Выбросьте надосадочную жидкость и повторно суспендируйте гранулу одним миллилитром DMEM/F1210. Медленно и осторожно гомогенизируйте суспензию, пипетируя ее вверх и вниз, не повреждая клетки. Разведите 10 микролитров аликвоты раствора макрофага, добавив 10 микролитров трипанового синего для подсчета клеток с помощью гемоцитометра.

На седьмой день каждая чашка должна была произвести около 2 миллионов макрофагов. Воздействие макрофагального колониестимулирующего фактора из надосадочной жидкости L929 постепенно трансформировало предшественников костного мозга в зрелые макрофаги, демонстрируя типичную разбросанную морфологию за счет цитоплазматических расширений. На третий день появилось несколько незрелых макрофагов, имеющих типичную круглую форму морфологии с небольшим количеством мембранных выступов.

Несмотря на то, что они трансформировались на протяжении всего процесса, для достижения адекватного количества и зрелости потребовалось семь дней. Полученные макрофаги показали однородную популяцию по размеру и зернистости при анализе проточной цитометрии. Кроме того, 100% популяции экспрессировали характерные поверхностные молекулы F480 и CD11B, образуя единую четко определенную популяцию клеток.

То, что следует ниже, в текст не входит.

-- ==== Sys2Proof/Machine/Chains.lean ====
section
/-! DEFINITION. Sample streams through their chains: outputs, records, threshold events, and the chain opcodes (R193, R203,
R207 to R223). -/
namespace Sys2Proof.Machine

/-- The chain of a sample stream; none with PRESET 0 (R203). -/
def State.chainOf (s : State) (x : Stream) : Option ChainDef :=
  match presetShape x.desc.preset with
  | some (n, d, _) => some { n := n, d := d, taps := x.taps }
  | none =>
    if 16 ≤ x.desc.preset then
      (amGet s.accession.chains (x.desc.preset - 16)).map (fun c => { n := c.n, d := c.d, taps := x.taps })
    else none

/-- Group delay of a chain in ns, truncated (R210, R212; log 19). -/
def ChainDef.delayNs (c : ChainDef) (rate : Nat) : Nat := c.span * 10 ^ 9 / (2 * rate)

/-- The 64 bytes of a sample record (R193). -/
def SampleRec.bytes (r : SampleRec) (k : Nat) : Bytes :=
  packB 64 ([(0, 8, r.time), (8, 2, k), (10, 1, r.values.length), (11, 1, r.flags), (12, 4, r.index)] ++
    (List.range r.values.length).map (fun i => (32 + 4 * i, 4, (r.values.getD i 0).toNat)))

/-- One input sample: its record time, whether that is implausible, its channels' values and, for fp32 samples, their bits. -/
structure SampleIn where
  time : Nat
  implausible : Bool
  ints : List Int
  floats : List F32
  deriving DecidableEq, Repr

/-- A record written into the ring: it takes the pending flags, and a bound stream's record reaches the Concordance unit
(R193, R209, R262). -/
def State.writeRecord (s : State) (k : Nat) (x : Stream) (delay : Nat) (i : SampleIn) (values : List F32) : State :=
  let r : SampleRec := {
    time := i.time, index := x.outIndex, values := values
    flags := flag x.gap + 2 * flag x.resync + 4 * flag x.overrange + 8 * flag i.implausible }
  let y := { x with
    ring := (r :: x.ring).take (2 ^ x.desc.capacity), outIndex := (x.outIndex + 1) % 2 ^ 32
    gap := false, resync := false, overrange := false, units := satAdd 64 x.units 1 }
  (s.setStream k y).handOver 2 { stream := k, number := x.outIndex, instant := subTime i.time delay
                                 implausible := i.implausible, data := .sample values }

/-! ## Settings that take effect (R222) -/

/-- How far an output index lies behind another, modulo 2^32. -/
def behind (next at_ : Nat) : Nat := (next + 2 ^ 32 - at_ % 2 ^ 32) % 2 ^ 32

/-- Whether a waiting SET_CHANNEL takes effect before output `o`. -/
def PendingSet.due (p : PendingSet) (o : Nat) : Bool := p.late || (match p.at_ with | none => true | some a => a == o)

/-- New settings taken by a channel: a change of mode from 0 starts it in BELOW (R222). -/
def Channel.take (x : Channel) (g : ChannelSet) : Channel :=
  let y := { x with
    settings := { g with load := none }
    e := match g.load with | some e => f32ToF64 e | none => x.e }
  if x.settings.mode = 0 && g.mode ≠ 0 then { y with above := false, reported := false, windowEnd := none, crossing := none }
  else y

/-- The waiting SET_CHANNELs of a channel before output `o`: the channel, and how each that leaves ends. One that waits while
a later one takes effect is discarded (R222). -/
def Channel.applyPending (x : Channel) (o : Nat) : Channel × List (Nat × Ending) :=
  let dueFrom := (List.range x.pending.length).filter (fun i => match x.pending[i]? with | some p => p.due o | none => false)
  match dueFrom.getLast? with
  | none => (x, [])
  | some last =>
    let gone := x.pending.take (last + 1)
    let y := gone.foldl (fun c p => if p.due o then c.take p.settings else c) x
    ({ y with pending := x.pending.drop (last + 1) },
     gone.map (fun p => (p.job, if p.due o then endWith [] (flag p.late) o else refusalNotStarted stDiscarded)))

/-! ## Inputs -/

/-- One channel at an output: the DC stage, the value, the threshold (R207, R213, R216). -/
def Channel.output (x : Channel) (c : ChainDef) (y : F64) (time index : Nat) : Channel × F32 × Option Crossed :=
  let settling := decide (x.outputs < c.settling)
  let r := dcBlock x.settings settling x.e y
  let v := f64ToF32 r.1
  let x := { x with e := r.2, outputs := x.outputs + 1 }
  if settling then (x, v, none)
  else
    let t := x.threshold { time := time, index := index, value := v }
    (t.1, v, t.2)

/-- A threshold event (R218). -/
def crossedEvent (k ch : Nat) (c : Crossed) : EventIn :=
  { code := if c.rise then 0x0828 else 0x0829, subject := k, detail := ch + 256 * flag c.deferred, value := c.at_.value.toNat
    payload := c.at_.index + sat 32 c.suppressed * 2 ^ 32 }

/-- The outputs of every channel of a stream at one output instant: settings, values, record, events (R207, R209, R222). -/
def State.chainOutput (s : State) (k : Nat) (x : Stream) (c : ChainDef) (ys : List F64) (i : SampleIn) : State :=
  let o := x.outIndex
  let set := x.channels.map (fun ch =>
    ({ ch with pending := ch.pending.filter (fun p => s.running p.job) } : Channel).applyPending o)
  let out := (set.zip ys).map (fun p => p.1.1.output c p.2 i.time o)
  let s := s.writeRecord k { x with channels := out.map (·.1) } (c.delayNs x.desc.rate) i (out.map (·.2.1))
  let s := (set.flatMap (·.2)).foldl (fun s e => s.finish e.1 e.2) s
  (List.range out.length).foldl (fun s ch =>
    match (out[ch]?).bind (·.2.2) with
    | none => s
    | some e => { s with desk := s.desk.tell e.at_.time [.event x.desc.eventQueue (crossedEvent k ch e)] }) s

/-- A sample as fp32 for PRESET 0 (R193). -/
def SampleIn.values (i : SampleIn) (format : Nat) : List F32 := if format = 3 then i.floats else i.ints.map f32ofInt

/-- One input sample of a stream (R193, R207). -/
def State.sampleIn (s : State) (k : Nat) (i : SampleIn) : State :=
  match s.stream k with
  | none => s
  | some x =>
    let x := { x with channels := (x.channels.zip (i.ints.zip i.floats)).map (fun p => { p.1 with last := p.2.1, lastF32 := p.2.2 }) }
    match s.chainOf x with
    | none => s.writeRecord k x 0 i (i.values x.desc.format)
    | some c =>
      let r := (x.channels.zip i.ints).map (fun p => p.1.input c (BitVec.ofInt 64 p.2))
      let x := { x with channels := r.map (·.1) }
      let ys := r.filterMap (·.2)
      if ys.length = x.channels.length && !ys.isEmpty then s.chainOutput k x c ys i else s.setStream k x

/-- Samples of a stream in order. -/
def State.samplesIn (s : State) (k : Nat) (l : List SampleIn) : State := l.foldl (fun s i => s.sampleIn k i) s

/-- The chains of a stream restarted empty (R215); `counted` where the restart is one of those that RESTARTS counts. -/
def State.restartChains (s : State) (k : Nat) (counted : Bool) : State :=
  match s.stream k with
  | none => s
  | some x =>
    match s.chainOf x with
    | none => s
    | some c =>
      s.setStream k { x with channels := x.channels.map (fun ch =>
        let ch := ch.restarted c
        if counted then { ch with restarts := satAdd 32 ch.restarts 1 } else ch) }

/-! ## Opcodes -/

/-- Whether a chain is named by an open stream (R220). -/
def State.chainNamed (s : State) (n : Nat) : Bool :=
  s.accession.streams.any (fun e => e.2.desc.kind == 1 && e.2.desc.preset == 16 + n)

/-- SET_CHAIN (0x0824) (R206, R220). -/
def execSetChain (job : Nat) (buf : BufRead) (s : State) : Answer :=
  .next <| s.beginRead job 0x0824 buf fun j b s =>
    let n := fld j.slip 33 1
    let d := fld j.slip 34 1
    let l := fld j.slip 36 2
    let taps : List F32 := (List.range l).map (fun i => BitVec.ofNat 32 (fldB b (4 * i) 4))
    let ok := decide (fld j.slip 32 1 ≤ 15) && decide (3 ≤ n) && decide (n ≤ 5) && [4, 8, 16, 32, 64].contains d &&
      decide (1 ≤ l) && decide (l ≤ 255) && paramsClear j.slip [(32, 3), (36, 2)] && dataLenOf j.slip = 4 * l &&
      taps.all f32finite && taps.reverse = taps
    if !ok then s.finish j.num (refusal stMalformed)
    else if s.chainNamed (fld j.slip 32 1) then s.finish j.num (refusal stNotPermitted)
    else
      ({ s with accession := { s.accession with
          chains := amSet s.accession.chains (fld j.slip 32 1) { n := n, d := d, taps := taps } } } : State).finish j.num (endWith [])

/-- The settings of a SET_CHANNEL (R221). -/
def channelSetOf (j : Slip) : ChannelSet :=
  let f := fld j 35 1
  { dcOn := f.testBit 0, dcFrozen := f.testBit 1, dcLoad := f.testBit 2, atNext := f.testBit 3, k := fld j 36 1, mode := fld j 37 1, holdOff := fld j 38 2
    upper := BitVec.ofNat 32 (fld j 40 4), lower := BitVec.ofNat 32 (fld j 44 4)
    load := if f.testBit 2 then some (BitVec.ofNat 32 (fld j 48 4)) else none }

/-- Whether the settings lie in range (R221). -/
def channelSetOk (j : Slip) : Bool :=
  let g := channelSetOf j
  decide (fld j 35 1 < 16) && decide (4 ≤ g.k) && decide (g.k ≤ 20) && decide (g.mode ≤ 2) && decide (g.holdOff ≤ 60000) &&
    f32finite g.upper && f32finite g.lower && f32lt g.lower g.upper &&
    fld j 56 8 = 0

/-- SET_CHANNEL (0x0825): answered when the settings take effect (R219, R221, R222). -/
def execSetChannel (job : Nat) (s : State) : Answer :=
  .next <| s.begin job 0x0825 fun j s =>
    let k := fld j.slip 32 2
    let ch := fld j.slip 34 1
    match s.stream k with
    | none => s.finish j.num (refusal stNotPermitted)
    | some x =>
      if x.desc.kind ≠ 1 || x.desc.preset = 0 || x.closing.isSome || decide (x.desc.channels ≤ ch) then
        s.finish j.num (refusal stNotPermitted)
      else if !channelSetOk j.slip then s.finish j.num (refusal stMalformed)
      else
        let at_ := fld j.slip 52 4
        let gap := behind x.outIndex at_
        let next := (channelSetOf j.slip).atNext
        let p : PendingSet := {
          job := j.num, at_ := if next then none else some at_, settings := channelSetOf j.slip
          late := !next && decide (1 ≤ gap) && decide (gap ≤ 2 ^ 31) }
        s.setStream k { x with channels := modAt x.channels ch (fun c => { c with pending := c.pending ++ [p] }) }

/-- DC_FLAGS as set (R223). -/
def ChannelSet.flags (g : ChannelSet) : Nat := flag g.dcOn + 2 * flag g.dcFrozen + 4 * flag g.dcLoad + 8 * flag g.atNext

/-- The record of a channel (R223). -/
def Channel.report (x : Channel) : Bytes :=
  packB 32 [(0, 8, x.e.toNat), (8, 1, flag x.above), (9, 1, x.settings.flags), (12, 4, x.rises), (16, 4, x.falls),
    (20, 4, x.suppressed), (24, 4, x.restarts)]

/-- QUERY_CHANNELS (0x0826) (R223). -/
def execQueryChannels (job : Nat) (s : State) : Answer :=
  .next <| s.begin job 0x0826 fun j s =>
    match s.stream (fld j.slip 32 2) with
    | none => s.finish j.num (refusal stNotPermitted)
    | some x =>
      if x.desc.kind ≠ 1 then s.finish j.num (refusal stNotPermitted)
      else if dataLenOf j.slip < 32 * x.desc.channels then s.finish j.num (refusalNotStarted stTooLarge)
      else s.finish j.num (endWith [] 0 0 [(0, x.channels.flatMap Channel.report)])

end Sys2Proof.Machine
end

Способность зрелых и хорошо дифференцированных макрофагов к фагоцитозу была подтверждена флуоресцентными микроскопическими изображениями, показывающими фагоцитозу основных паразитов Leishmania внутри макрофагов. Ноги следует удалять у животного осторожно, потому что это выполняется в нестерильной среде и является самым важным источником загрязнения. Ножки не должны быть сломаны за пределами шкафа биобезопасности с ламинарным потоком.

Макрофаги, полученные из костного мозга, полученные по этому протоколу, могут быть использованы для последующего выполнения поляризации макрофагов in vitro для понимания физиологии макрофагов.